Aleksandra "Ola" Kauc-Żelichowska (Polish pronunciation: ; born 20 February 1980) is a Polish former competitive ice dancer. With Michał Zych, she became a three-time Polish national champion and the 2004 Golden Spin of Zagreb silver medalist. The duo competed in the final segment at three European Championships, three World Championships, and the 2006 Winter Olympics.

== Career ==
Kauc competed with Michał Przyk and Krzysztof Tomczyk in her early career.

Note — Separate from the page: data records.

-- ==== Sys2Proof/Certificates/Slice0/Obligations.lean ====
section
/-! DEFINITION. The statements for the provers. Each docstring names the rule of spec/ it formalises. `{ s with … }` in a
conclusion is the frame: every field not named is as in `s`. -/

open Sys2Proof Sys2Proof.Machine

/-! ### Encoding -/

/-- R82: every row's word, with each value of T where T is free, decodes to the row's command. -/
def Obligations.OpcodeMapWordsDecode : Prop :=
  decode 0x00000000#32 = .ok .nop ∧ decode 0x00000001#32 = .ok .reset ∧
  decode 0x00000010#32 = .ok .bufRd ∧ decode 0x00000011#32 = .ok .bufWr ∧ decode 0x00000012#32 = .ok .bufRelease ∧
  decode 0x00000020#32 = .ok .csumInit ∧ decode 0x00000021#32 = .ok .csumAdd ∧ decode 0x00000022#32 = .ok .csumAddw ∧
  decode 0x00000023#32 = .ok .csumFinal ∧ decode 0x00000024#32 = .ok .csum ∧
  decode 0x00000030#32 = .ok .arpAdd ∧ decode 0x00000031#32 = .ok .arpGet ∧ decode 0x00000032#32 = .ok .arpResolve ∧
  decode 0x00000033#32 = .ok .arpTick ∧ decode 0x00000034#32 = .ok .arpStat ∧ decode 0x00000035#32 = .ok .arpSlot ∧
  decode 0x00000040#32 = .ok .classify ∧ decode 0x00000041#32 = .ok .arpReq ∧ decode 0x00000042#32 = .ok .ipTxHdr ∧
  decode 0x00000050#32 = .ok (.portOpen .udp) ∧ decode 0x00000150#32 = .ok (.portOpen .tcp) ∧
  decode 0x00000051#32 = .ok (.portClose .udp) ∧ decode 0x00000151#32 = .ok (.portClose .tcp) ∧
  decode 0x00000052#32 = .ok (.portFind .udp) ∧ decode 0x00000152#32 = .ok (.portFind .tcp) ∧
  decode 0x00000053#32 = .ok (.sessAdd .udp) ∧ decode 0x00000153#32 = .ok (.sessAdd .tcp) ∧
  decode 0x00000054#32 = .ok (.sessRemove .udp) ∧ decode 0x00000154#32 = .ok (.sessRemove .tcp) ∧
  decode 0x00000055#32 = .ok (.sessGet .udp) ∧ decode 0x00000155#32 = .ok (.sessGet .tcp) ∧
  decode 0x00000056#32 = .ok (.sessLookup .udp) ∧ decode 0x00000156#32 = .ok (.sessLookup .tcp) ∧
  decode 0x00000157#32 = .ok .tcpSet ∧ decode 0x00000158#32 = .ok .tcpGet

/-- Decode and encode agree, for every word and every command (R82, R83): the words that decode to a command are exactly its
encoding. -/
def Obligations.DecodeInvertsEncodeExactly : Prop :=
  ∀ (w : Word) (i : Instr), decode w = .ok i ↔ w = encode i

/-- R83: the words outside the opcode map (an unassigned OP, a wrong T, a reserved bit set) are exactly those that decode to
no command, and executing one changes nothing but STATUS.RC. -/
def Obligations.ReservedWordsRaiseIllegal : Prop :=
  (∀ w : Word, commandWordWf w = true ↔ ∃ i, decode w = .ok i) ∧
  ∀ s : State, s.busy = true → commandWordWf s.cmd = false →
    (s.inputs = [] → step s = .next { s with rc := .illegal, busy := false }) ∧
    ∀ rest, s.inputs = .blockRuns :: rest → step s = .next { s with inputs := rest, rc := .illegal, busy := false }

/-! ### The machine: the block's turn and the host's -/

/-- R270: a step at the block's turn with a pending command runs exactly the decoded command. -/
def Obligations.StepRunsTheDecodedCommand : Prop :=
  ∀ (s : State) (i : Instr), s.busy = true → decode s.cmd = .ok i →
    (s.inputs = [] → step s = exec i s) ∧
    ∀ rest, s.inputs = .blockRuns :: rest → step s = exec i { s with inputs := rest }

/-- R275: a CMD write while BUSY = 1 is lost and recorded in OVR alone, and OVR then stays 1 until a STATUS write with bit 16
set, a completed RESET, or power-on (the power cycle as an input is the model's, log 11). -/
def Obligations.OverrunFlagLastsUntilCleared : Prop :=
  (∀ (s : State) (v : Word) (rest : List Input),
    s.inputs = .host (.write s.fixed.base 4 v) :: rest → s.busy = true →
    step s = .next { s with inputs := rest, ovr := true }) ∧
  ∀ s t : State, s.ovr = true → step s = .next t → t.ovr = false →
    (∃ v rest, s.inputs = .host (.write (s.fixed.base + 4) 4 v) :: rest ∧ v.getLsbD 16 = true) ∨
    (s.busy = true ∧ decode s.cmd = .ok .reset ∧ (s.inputs = [] ∨ ∃ rest, s.inputs = .blockRuns :: rest)) ∨
    ∃ rest, s.inputs = .powerCycle :: rest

Between 1997 and 2002, she competed with Filip Bernadowski. With him, she was a two-time Polish bronze medalist.

Between 2003 and 2006, she competed with partner Michał Zych. Kauc and Zych were three time Polish national champions. They competed three times at the European Figure Skating Championships and the World Figure Skating Championships. They placed 21st at the 2006 Winter Olympics. After beginning the 2006–2007 season at the 2006 Nebelhorn Trophy, they ended their partnership.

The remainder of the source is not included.